-- ==== Sys2Proof/Safety.lean ====
section
/-!
DEFINITION. The terms in which the claims speak: when a slot of a bundle acts, what a lane of a vector register holds, what
it means that memory is as it was, and when the package serves no request.
-/
namespace Sys2Proof.Machine

/-! ## Slots (R98-R101) -/

/-- The state in which a slot acts: the errors that the codes corrected in the scratchpad words it reads have been counted
(R159). -/
def State.issued (s : State) (h : SlotHdr) : State := (s.opened h).siteBump h.tile.unit 6 h.spadCorrected

/-- Whether a slot issues: the package runs, the tile runs a lap, and a new bundle is fetched whole and within the image. -/
def State.reaches (s : State) (h : SlotHdr) : Bool :=
  s.alive && s.slotOpen h &&
    !(h.fresh && (h.ecc == .bundle || ((s.opened h).tile h.tile.unit).issueEnd))

/-- Whether a slot that is legal has its effect: it issues, its guard holds, and no uncorrectable error stops it (R69, R99).
A scratchpad word that the mover finds bad (slot X) fails the request and not the slot (R159). -/
def State.acts (s : State) (h : SlotHdr) (pos : Nat) : Bool :=
  s.reaches h && (s.opened h).guard h &&
    !(h.ecc == .register || h.ecc == .accumulator || (h.ecc == .spad && pos != 3))

/-! ## Values -/

/-- Lane i of a vector register whose lanes are n bits wide (R109). -/
def vlane (n : Nat) (x : VReg) (i : Nat) : Nat := x.toNat / 2 ^ (n * i) % 2 ^ n

/-! ## What is as it was -/

/-- Every byte of local memory reads as before. -/
def SameMemory (s t : State) : Prop := ∀ a, t.rdByte a = s.rdByte a

/-- Every byte of local memory outside the n bytes from scratchpad offset a of a tile, taken modulo 1 MiB, reads as before. -/
def SameMemoryBut (s t : State) (u a n : Nat) : Prop :=
  ∀ x, (∀ i, i < n → x ≠ spadBase u + (a + i) % 2 ^ 20) → t.rdByte x = s.rdByte x

/-! ## Counters and events (R14, R96, R353) -/

/-- A 48-bit counter has counted n more, holding its largest value instead of passing it (R62, R96). -/
def Counted (s t : State) (a n : Nat) : Prop := t.cnt a = min (2 ^ 48 - 1) (s.cnt a + n)

/-- The events staged in a hub. -/
def State.stagedAt (s : State) (hub : Nat) : List EventRec := Tbl.look (fun _ => []) s.ev.staged hub

/-- An event of the given code and unit has been staged at the present stake time, after those staged before. -/
def Staged (s t : State) (code unit : Nat) : Prop :=
  ∃ e ∈ (t.stagedAt (s.hubOf unit)).drop (s.stagedAt (s.hubOf unit)).length, e.code = code ∧ e.unit = unit ∧ e.stime = s.clk.now

/-- Every hub has room for the few events of one command: none is dropped (R353). -/
def Roomy (s : State) : Prop := ∀ hub, (s.stagedAt hub).length + 8 ≤ 256

/-! ## Loss of power and of the master (R388, R410) -/

/-- The package serves no request: no feed is in range or the stake-time master has failed, and no power-up waits. -/
def Stilled (s : State) : Prop := s.alive = false ∧ ∀ a b, Instr.powerUp a b ∉ s.pending

end Sys2Proof.Machine
end

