-- ==== Sys2Proof/Certificates/Slice0/Obligations.lean ====
section
/-!
DEFINITION. The statements for the provers. Each says in Lean what its entry of OBLIGATIONS.json says in words.
-/
open Sys2Proof Sys2Proof.Machine

/-! ## Slots in general (R98-R101, R108) -/

/-- The commands of the S slot. -/
def sCommands (h : SlotHdr) (w : BitVec 22) : List Instr :=
  [.endOp h w, .add h w, .sub h w, .mul h w, .mulhu h w, .and h w, .or h w, .xor h w, .shl h w, .shr h w, .sar h w,
   .min h w, .max h w, .minu h w, .maxu h w, .addi h w, .andi h w, .ori h w, .xori h w, .shli h w, .shri h w, .sari h w,
   .movi h w, .sli h w, .cmp h w, .cmpi h w, .plog h w, .br h w, .loop h w, .ld h w, .st h w, .rdsr h w, .wrsr h w,
   .waitUntil h w, .wait h w, .signal h w, .waitd h w, .waitdr h w, .rimBar h w, .rimSet h w, .rimWaitf h w]
/-- The commands of the V slot. -/
def vCommands (h : SlotHdr) (w : BitVec 22) : List Instr :=
  [.vadd h w, .vsub h w, .vmul h w, .vfma h w, .vfms h w, .vfnma h w, .vmin h w, .vmax h w, .vabs h w, .vneg h w,
   .vand h w, .vor h w, .vxor h w, .vshl h w, .vshr h w, .vsar h w, .vcmp h w, .vblend h w, .vexp2 h w, .vlog2 h w,
   .vrsqrt h w, .vrcp h w, .vsin h w, .vcos h w, .vtanh h w, .vcvt h w, .vld h w, .vst h w, .vlds h w, .vsts h w,
   .vbcast h w, .vtos h w]
/-- The commands of the M slot. -/
def mCommands (h : SlotHdr) (w : BitVec 22) : List Instr := [.mma h w, .azero h w, .ald h w, .ast h w, .ard h w, .awr h w]
/-- The commands of the X slot. -/
def xCommands (h : SlotHdr) (w : BitVec 22) : List Instr :=
  [.load h w, .store h w, .fadd32 h w, .fadd64 h w, .faddf32 h w, .faddbf2 h w, .swap64 h w, .cas64 h w, .min64 h w,
   .max64 h w, .and64 h w, .or64 h w, .xor64 h w, .plait h w, .rowrd h w, .rowwr h w]
/-- Every command that issues one slot of a bundle, with its operand bits. -/
def slotCommands (h : SlotHdr) (w : BitVec 22) : List Instr := sCommands h w ++ vCommands h w ++ mCommands h w ++ xCommands h w

/-- R99: a slot executes when p[PRED] XOR NEG is 1, p0 reading 1 whatever is written to it; one whose guard is false has no effect,
whatever its encoding: beyond the begin of its bundle nothing changes, no mover or signal slot is taken and nothing waits. NOP
with zero operands does nothing, and NOP or END with a bit of [21:0] set is illegal. -/
def Obligations.GuardsDecideWhetherASlotActs : Prop :=
  ∀ (h : SlotHdr) (w : BitVec 22) (s : State), s.reaches h = true →
    let t := s.opened h
    let u := h.tile.unit
    (t.guard h = ((t.pre u).p h.pred.val ^^ h.neg)) ∧ (t.pre u).p 0 = true ∧ (∀ x : Bool, (t.tile u).setP 0 x = t.tile u) ∧
    (t.guard h = false → (∀ c ∈ slotCommands h w, exec c s = .next t) ∧ ∀ (p : SlotPos) (word : W32), exec (.nop h p word) s = .next t) ∧
    (∀ p : SlotPos, s.acts h (SlotPos.num p) = true → exec (.nop h p 0) s = .next (s.issued h)) ∧
    (t.guard h = true → (∀ (p : SlotPos) (word : W32), word.toNat % 2 ^ 22 ≠ 0 →
        exec (.nop h p word) s = .next (t.illegal u (SlotPos.num p) (t.tile u).bundle 0)) ∧
      (w ≠ 0 → exec (.endOp h w) s = .next (t.illegal u 0 (t.tile u).bundle 0)))
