@[simp] theorem State.addCnt_pending (s : State) (a n : Nat) : (s.addCnt a n).pending = s.pending := by
  unfold State.addCnt; simp
@[simp] theorem State.addCnt_freeCount (s : State) (a n : Nat) : (s.addCnt a n).freeCount = s.freeCount := by
  unfold State.addCnt; simp
@[simp] theorem State.addCnt_hostLatch (s : State) (a n : Nat) : (s.addCnt a n).hostLatch = s.hostLatch := by
  unfold State.addCnt; simp
@[simp] theorem State.addCnt_smbLatch (s : State) (a n : Nat) : (s.addCnt a n).smbLatch = s.smbLatch := by
  unfold State.addCnt; simp
@[simp] theorem State.addCnt_readData (s : State) (a n : Nat) : (s.addCnt a n).readData = s.readData := by
  unfold State.addCnt; simp
@[simp] theorem State.addCnt_smbData (s : State) (a n : Nat) : (s.addCnt a n).smbData = s.smbData := by
  unfold State.addCnt; simp
@[simp] theorem State.addCnt_clk (s : State) (a n : Nat) : (s.addCnt a n).clk = s.clk := by
  unfold State.addCnt; simp
@[simp] theorem State.addCnt_pins (s : State) (a n : Nat) : (s.addCnt a n).pins = s.pins := by
  unfold State.addCnt; simp
@[simp] theorem State.addCnt_hawk (s : State) (a n : Nat) : (s.addCnt a n).hawk = s.hawk := by
  unfold State.addCnt; simp
@[simp] theorem State.addCnt_ev (s : State) (a n : Nat) : (s.addCnt a n).ev = s.ev := by
  unfold State.addCnt; simp
@[simp] theorem State.addCnt_tiles (s : State) (a n : Nat) : (s.addCnt a n).tiles = s.tiles := by
  unfold State.addCnt; simp
@[simp] theorem State.addCnt_courses (s : State) (a n : Nat) : (s.addCnt a n).courses = s.courses := by
  unfold State.addCnt; simp
@[simp] theorem State.addCnt_mem (s : State) (a n : Nat) : (s.addCnt a n).mem = s.mem := by
  unfold State.addCnt; simp
@[simp] theorem State.addCnt_pageMeta (s : State) (a n : Nat) : (s.addCnt a n).pageMeta = s.pageMeta := by
  unfold State.addCnt; simp
@[simp] theorem State.addCnt_scs (s : State) (a n : Nat) : (s.addCnt a n).scs = s.scs := by
  unfold State.addCnt; simp
@[simp] theorem State.addCnt_slices (s : State) (a n : Nat) : (s.addCnt a n).slices = s.slices := by
  unfold State.addCnt; simp
@[simp] theorem State.addCnt_storeDies (s : State) (a n : Nat) : (s.addCnt a n).storeDies = s.storeDies := by
  unfold State.addCnt; simp
@[simp] theorem State.addCnt_cdies (s : State) (a n : Nat) : (s.addCnt a n).cdies = s.cdies := by
  unfold State.addCnt; simp
@[simp] theorem State.addCnt_regions (s : State) (a n : Nat) : (s.addCnt a n).regions = s.regions := by
  unfold State.addCnt; simp
@[simp] theorem State.addCnt_fab (s : State) (a n : Nat) : (s.addCnt a n).fab = s.fab := by
  unfold State.addCnt; simp
@[simp] theorem State.addCnt_net (s : State) (a n : Nat) : (s.addCnt a n).net = s.net := by
  unfold State.addCnt; simp
@[simp] theorem State.addCnt_engine (s : State) (a n : Nat) : (s.addCnt a n).engine = s.engine := by
  unfold State.addCnt; simp
@[simp] theorem State.addCnt_host (s : State) (a n : Nat) : (s.addCnt a n).host = s.host := by
  unfold State.addCnt; simp
@[simp] theorem State.addCnt_ctl (s : State) (a n : Nat) : (s.addCnt a n).ctl = s.ctl := by
  unfold State.addCnt; simp
@[simp] theorem State.addCnt_snaps (s : State) (a n : Nat) : (s.addCnt a n).snaps = s.snaps := by
  unfold State.addCnt; simp
@[simp] theorem State.addCnt_withy (s : State) (a n : Nat) : (s.addCnt a n).withy = s.withy := by
  unfold State.addCnt; simp
@[simp] theorem State.addCnt_light (s : State) (a n : Nat) : (s.addCnt a n).light = s.light := by
  unfold State.addCnt; simp
@[simp] theorem State.addCnt_sec (s : State) (a n : Nat) : (s.addCnt a n).sec = s.sec := by
  unfold State.addCnt; simp
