/-! ## Witnesses: time and light -/

theorem witness_frames : base.alive = true ∧ base.clk.running = true ∧ ({ base with clk := { base.clk with lapDue := true } }).clk.lapDue = true ∧
    base.on Reg.masterSpare = false ∧ Tbl.look (fun _ => 0) base.clk.legFrame 3 = 0 ∧ Tbl.find base.light.cal (calKey 8 3) = none ∧
    (let s := { base with
       clk := { base.clk with frame := 2000, legFrame := [(4, 1999)] }
       light := { base.light with cal := [(calKey 8 3, 5)] } }
     Tbl.look (fun _ => 0) s.clk.legFrame 3 + 1024 ≤ s.clk.frame + 1 ∧ Tbl.look (fun _ => 0) s.clk.legFrame 4 ≠ 0 ∧
      s.clk.frame + 1 < Tbl.look (fun _ => 0) s.clk.legFrame 4 + 1024 ∧ Tbl.find s.light.cal (calKey 8 3) = some 5 ∧
      ((6 : Int) - 5).natAbs ≤ 1 ∧ ¬ ((7 : Int) - 5).natAbs ≤ 1 ∧ (7 : Int).natAbs ≤ 32 ∧ 32 < (33 : Int).natAbs) ∧
    lap.getF (Reg.dieState 0) = 1 ∧ (on [(Reg.masterSpare, 1)] base).on Reg.masterSpare = true ∧ base.clk.dead = false := by decide +kernel

theorem witness_reference : (on [(Reg.refOk, 1)] base).on Reg.refOk = true ∧ (500000 : Nat) + 640 ≤ base.clk.now ∧ 200000 < (200001 : Int).natAbs ∧
    ¬ 200000 < (200000 : Int).natAbs ∧ (on [(Reg.holdover, 1)] base).on Reg.holdover = true ∧ base.clk.lastEdge ≤ 5 ∧
    (5 : Nat) + 1000000 ≤ (at_ 1000005 base).clk.now ∧ base.clk.now < 5 + 1000000 ∧
    (on [(Reg.slewActive, 1)] base).on Reg.slewActive = true ∧ 625 * base.clk.slewOffset.natAbs ≤ 2 * (base.clk.now - base.clk.slewStart) := by
  decide +kernel

def armed0 : Armed := ⟨9, 589824, [], 0, true⟩

theorem witness_frequency : (let s := { base with hawk := { base.hawk with armed := some armed0 } }
     s.hawk.armed = some armed0 ∧ armed0.raises = true ∧ s.clk.ramp = .idle ∧ armed0.tick - 200000 < s.nextTick) ∧
    ({ base.clk with ramp := .raising }).ramp = .raising ∧
    (on [(Reg.memstopActive, 1)] base).on Reg.memstopActive = true ∧ base.clk.memWave = false ∧
    regionUnit (.hub 3) ∈ ({ base.clk with stopped := [0x1003] }).stopped ∧
    (on [(Reg.dieState 0, 1)] base).echoes 0 0 = true ∧ base.echoSince 0 0 + 2000 ≤ base.clk.now ∧
    (at_ 1999 base).clk.now < (at_ 1999 base).echoSince 0 0 + 2000 ∧
    Tbl.look (fun _ => 0) ({ base.clk with drift := [(0, 15)] }).drift (0 * 64 + 0) = 15 ∧ ({ base.clk with ramp := .lowering }).ramp = .lowering := by
  decide +kernel

def setLaser (x : Laser) (s : State) : State := { s with light := { s.light with lasers := [(5, x)] } }
def litBase : State := on [(Reg.lsrServing 5, 1)] base

theorem witness_lasers : litBase.lit 5 false = true ∧ litBase.fabricLit 5 = true ∧
    (let s := setLaser { Laser.zero with handover := some ⟨true, 0, true, 0⟩, outage := true } litBase
     (s.laser 5).handover = some ⟨true, 0, true, 0⟩ ∧ s.getF (Reg.lsrStep 5) + 1 < 64 ∧
      64 ≤ (on [(Reg.lsrStep 5, 63)] s).getF (Reg.lsrStep 5) + 1 ∧ (s.laser 5).outage = true) ∧
    litBase.on (Reg.lsrFailed 5 false) = false ∧ (litBase.laser 5).handover = none ∧ litBase.laserOk 5 true = true := by decide +kernel

def setHeat (r : Nat) (x : HeatRing) (s : State) : State := { s with light := { s.light with rings := [(r, x)] } }
def heat0 : HeatRing := HeatRing.zero

theorem witness_grid : (∃ e, litBase.calJudge .grid 5 20 20 = .ok e) ∧ (∃ c, litBase.calJudge .grid 5 2000 0 = .error c) :=
  ⟨⟨_, rfl⟩, ⟨_, rfl⟩⟩

theorem witness_rings : (on [(Reg.heatState 7, 2)] base).getF (Reg.heatState 7) = 2 ∧
    (let s := at_ 2000000 (setHeat 7 { heat0 with beyond := some 5, within := some 5 } (on [(Reg.heatState 7, 1)] base))
     s.getF (Reg.heatState 7) = 1 ∧ s.carries = true ∧ s.sweepTurn 7 = true ∧ s.ringFed 7 = true ∧ (s.heat 7).within = some 5 ∧
      s.lockedFor 7 = true ∧ (at_ 1000004 s).lockedFor 7 = false ∧ (s.heat 7).beyond = some 5 ∧ 5 + 1000000 ≤ s.clk.now ∧ (s.heat 7).fails = 0 ∧
      ¬ ((on [(Reg.heatState 7, 4)] s).getF (Reg.heatState 7) = 1 ∨ (on [(Reg.heatState 7, 4)] s).getF (Reg.heatState 7) = 3)) ∧
    ((setHeat 7 { heat0 with fails := 1, ambiguous := 1 } base).heat 7).fails = 1 ∧
    ((setHeat 7 { heat0 with fails := 1, ambiguous := 1 } base).heat 7).ambiguous ≠ 0 ∧ (base.heat 7).fails = 0 ∧ (base.heat 7).ambiguous = 0 := by
  decide +kernel

/-- Lane 3 of the pair (0, 1) masked, its rings locked, and the spares of its modulator's bus parked or in use. -/
def repairing (spares : Nat) (x : Repair) : State :=
  { on (([ringNo 0 3 0 0, ringNo 1 3 1 0].flatMap fun r => [(Reg.heatColour r, 1), (Reg.heatState r, 2)]) ++
      [(Reg.heatState (ringNo 0 3 0 31), spares), (Reg.heatState (ringNo 0 3 0 32), spares)])
      (setPair { Pair.zero with masked := 8 } base) with light := { base.light with repairs := [x] } }

theorem witness_repairs : (let s := setPair { Pair.zero with masked := 8 } base
     (s.pair 0 1).masked.testBit 3 = true ∧ s.repair 0 1 3 = none ∧ laneId 0 1 3 ∉ s.fab.lost ∧ laneId 0 1 3 ∉ s.light.laserMasked) ∧
    ([2, 3, 4, 5].all fun n =>
      let s := repairing 0 ⟨0, 1, 3, n, []⟩
      s.repair 0 1 3 == some ⟨0, 1, 3, n, []⟩ && (s.laneRings 0 1 3).length == 2 &&
        (s.laneRings 0 1 3).all fun r => s.getF (Reg.heatState r) == 2) = true ∧
    (repairing 0 ⟨0, 1, 3, 3, []⟩).freeRing 0 3 0 = some (ringNo 0 3 0 31) ∧ (repairing 2 ⟨0, 1, 3, 3, []⟩).freeRing 0 3 0 = none := by
  decide +kernel

theorem witness_calibration : (let s := { base with light := { base.light with cal := [(calKey 0 5, 1000)] } }
     Tbl.find s.light.cal (calKey 0 5) = some 1000 ∧ s.inHardRange .monitor 5 1000 = true ∧ inStep .monitor 1000 1000 = true ∧
      inStep .monitor 1000 2000 = false ∧ s.inHardRange .monitor 5 2000 = true ∧ repeats .monitor 2000 2000 = true ∧
      repeats .monitor 2000 1000 = false ∧ s.inHardRange .monitor 5 2001 = false ∧ Tbl.find s.light.cal (calKey 0 6) = none) ∧
    (on [(Reg.refvOk, 1)] base).on Reg.refvOk = true ∧ (on [(Reg.refvOk, 0)] base).on Reg.refvOk = false ∧ tracesToRefv .monitor = true ∧
    tracesToRefv .grid = false ∧ base.light.saveFrame = none ∧ ({ base.light with saveFrame := some 7 }).saveFrame = some 7 ∧ 7 < base.clk.frame ∧
    (on [(Reg.restoreOpen, 0)] base).on Reg.restoreOpen = false ∧ (on [(Reg.restoreOpen, 1)] base).on Reg.restoreOpen = true ∧ base.imageFault ≠ 0 := by decide +kernel

theorem witness_dark : base.getF Reg.fabric = 2 ∧ (on [(Reg.fabric, 3)] base).getF Reg.fabric = 3 ∧ base.quiet = true ∧ base.clk.now = base.clk.tick ∧
    (on [(Reg.fabric, 0)] base).getF Reg.fabric = 0 ∧ base.on Reg.glbReady = true ∧ (on [(Reg.fabric, 1)] base).getF Reg.fabric = 1 ∧
    (3 : PlaneN).val ∈ ({ waiting := [3], profile := 0 } : Relight).waiting := by decide +kernel

/-! ## Witnesses: the host interface -/

def linked : State := on [(Reg.portLink 0, 1), (Reg.portCache 0, 1)] served
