-- ==== Sys2Proof/Safety.lean ====
section
/-! DEFINITION. The terms the statements use: when an access can be made, what an operand holds and what
storing to it leaves, what an instruction must not touch, and the invariant of every run. -/

namespace Sys2Proof

/-- The four privileged instructions (rule R237). -/
def Instr.privileged : Instr → Bool
  | .movusb _ _ => true
  | .movusw _ _ => true
  | .movusd _ _ => true
  | .rdval _ => true
  | .reti => true
  | .rett _ => true
  | _ => false

/-- The row of rule R126: how many bytes the basic instruction has, its mask and its match. -/
def Instr.row : Instr → Nat × Nat × Nat
  | .modb _ _ => (3, 0x003FFF, 0x38CE)
  | .modw _ _ => (3, 0x003FFF, 0x39CE)
  | .modd _ _ => (3, 0x003FFF, 0x3BCE)
  | .movbf _ _ => (3, 0x003FFF, 0x043E)
  | .movwf _ _ => (3, 0x003FFF, 0x053E)
  | .movdf _ _ => (3, 0x003FFF, 0x073E)
  | .movbl _ _ => (3, 0x003FFF, 0x003E)
  | .movwl _ _ => (3, 0x003FFF, 0x013E)
  | .movdl _ _ => (3, 0x003FFF, 0x033E)
  | .movfl _ _ => (3, 0x003FFF, 0x1B3E)
  | .movlf _ _ => (3, 0x003FFF, 0x163E)
  | .movqb _ _ => (2, 0x007F, 0x005C)
  | .movqw _ _ => (2, 0x007F, 0x005D)
  | .movqd _ _ => (2, 0x007F, 0x005F)
  | .movsb _ => (3, 0xF8FFFF, 0x00000E)
  | .movsw _ => (3, 0xF8FFFF, 0x00010E)
  | .movsd _ => (3, 0xF8FFFF, 0x00030E)
  | .movst _ => (3, 0xF8FFFF, 0x00800E)
  | .movusb _ _ => (3, 0x003FFF, 0x1CAE)
  | .movusw _ _ => (3, 0x003FFF, 0x1DAE)
  | .movusd _ _ => (3, 0x003FFF, 0x1FAE)
  | .movxbw _ _ => (3, 0x003FFF, 0x10CE)
  | .movxbd _ _ => (3, 0x003FFF, 0x1CCE)
  | .movxwd _ _ => (3, 0x003FFF, 0x1DCE)
  | .movzbw _ _ => (3, 0x003FFF, 0x14CE)
  | .movzbd _ _ => (3, 0x003FFF, 0x18CE)
  | .movzwd _ _ => (3, 0x003FFF, 0x19CE)
  | .mulf _ _ => (3, 0x003FFF, 0x31BE)
  | .mull _ _ => (3, 0x003FFF, 0x30BE)
  | .negb _ _ => (3, 0x003FFF, 0x204E)
  | .negw _ _ => (3, 0x003FFF, 0x214E)
  | .negd _ _ => (3, 0x003FFF, 0x234E)
  | .nop => (1, 0xFF, 0xA2)
  | .notb _ _ => (3, 0x003FFF, 0x244E)
  | .notw _ _ => (3, 0x003FFF, 0x254E)
  | .notd _ _ => (3, 0x003FFF, 0x274E)
  | .rdval _ => (3, 0x07FFFF, 0x00031E)
  | .remb _ _ => (3, 0x003FFF, 0x34CE)
  | .remw _ _ => (3, 0x003FFF, 0x35CE)
  | .remd _ _ => (3, 0x003FFF, 0x37CE)
  | .restore _ => (1, 0xFF, 0x72)
  | .ret _ => (1, 0xFF, 0x12)
  | .reti => (1, 0xFF, 0x52)
  | .rett _ => (1, 0xFF, 0x42)

/-- Mask and match of the three-byte rows of rule R126. -/
def threeByteRows : List (BitVec 24 × BitVec 24) :=
  [(0x003FFF#24, 0x38CE#24), (0x003FFF#24, 0x39CE#24), (0x003FFF#24, 0x3BCE#24), (0x003FFF#24, 0x043E#24),
   (0x003FFF#24, 0x053E#24), (0x003FFF#24, 0x073E#24), (0x003FFF#24, 0x003E#24), (0x003FFF#24, 0x013E#24),
   (0x003FFF#24, 0x033E#24), (0x003FFF#24, 0x1B3E#24), (0x003FFF#24, 0x163E#24), (0xF8FFFF#24, 0x00000E#24),
   (0xF8FFFF#24, 0x00010E#24), (0xF8FFFF#24, 0x00030E#24), (0xF8FFFF#24, 0x00800E#24), (0x003FFF#24, 0x1CAE#24),
   (0x003FFF#24, 0x1DAE#24), (0x003FFF#24, 0x1FAE#24), (0x003FFF#24, 0x10CE#24), (0x003FFF#24, 0x1CCE#24),
   (0x003FFF#24, 0x1DCE#24), (0x003FFF#24, 0x14CE#24), (0x003FFF#24, 0x18CE#24), (0x003FFF#24, 0x19CE#24),
   (0x003FFF#24, 0x31BE#24), (0x003FFF#24, 0x30BE#24), (0x003FFF#24, 0x204E#24), (0x003FFF#24, 0x214E#24),
   (0x003FFF#24, 0x234E#24), (0x003FFF#24, 0x244E#24), (0x003FFF#24, 0x254E#24), (0x003FFF#24, 0x274E#24),
   (0x07FFFF#24, 0x00031E#24), (0x003FFF#24, 0x34CE#24), (0x003FFF#24, 0x35CE#24), (0x003FFF#24, 0x37CE#24)]

/-- The basic instruction read as one integer, the first byte lowest (rule R91). -/
def headWord (n : Nat) (bs : List Byte) : Nat :=
  (bs.take n).foldr (fun b acc => b.toNat + 256 * acc) 0

/-- The floating-point instructions (rule R150). -/
def Instr.isFloat : Instr → Bool
  | .movbf _ _ => true
  | .movwf _ _ => true
  | .movdf _ _ => true
  | .movbl _ _ => true
  | .movwl _ _ => true
  | .movdl _ _ => true
  | .movfl _ _ => true
  | .movlf _ _ => true
  | .mulf _ _ => true
  | .mull _ _ => true
  | _ => false

/-- The tests that come before an instruction's first access pass (rules R150, R193, R237). -/
structure Instr.Permitted (i : Instr) (s : Machine.State) : Prop where
  unit : i.isFloat = true → s.cfg.f = true
  mode : i.privileged = true → s.psr.u = false
  mmu : ∀ loc, i = .rdval loc → s.cfg.m = true

/-- How far SP moves when the operand is read: up by its size where it is popped. -/
def Gen.popMove {n : Nat} (g : Gen n) : Word :=
  if g.isTos then BitVec.ofNat 32 n else 0#32

/-- How far SP moves when the operand is written: down by its size where it is pushed. -/
def Gen.pushMove {n : Nat} (g : Gen n) : Word :=
  if g.isTos then 0#32 - BitVec.ofNat 32 n else 0#32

> Exercise goal
Taking the listing line by line, count those with the word "namespace" and report that number only.

> Response to the exercise
2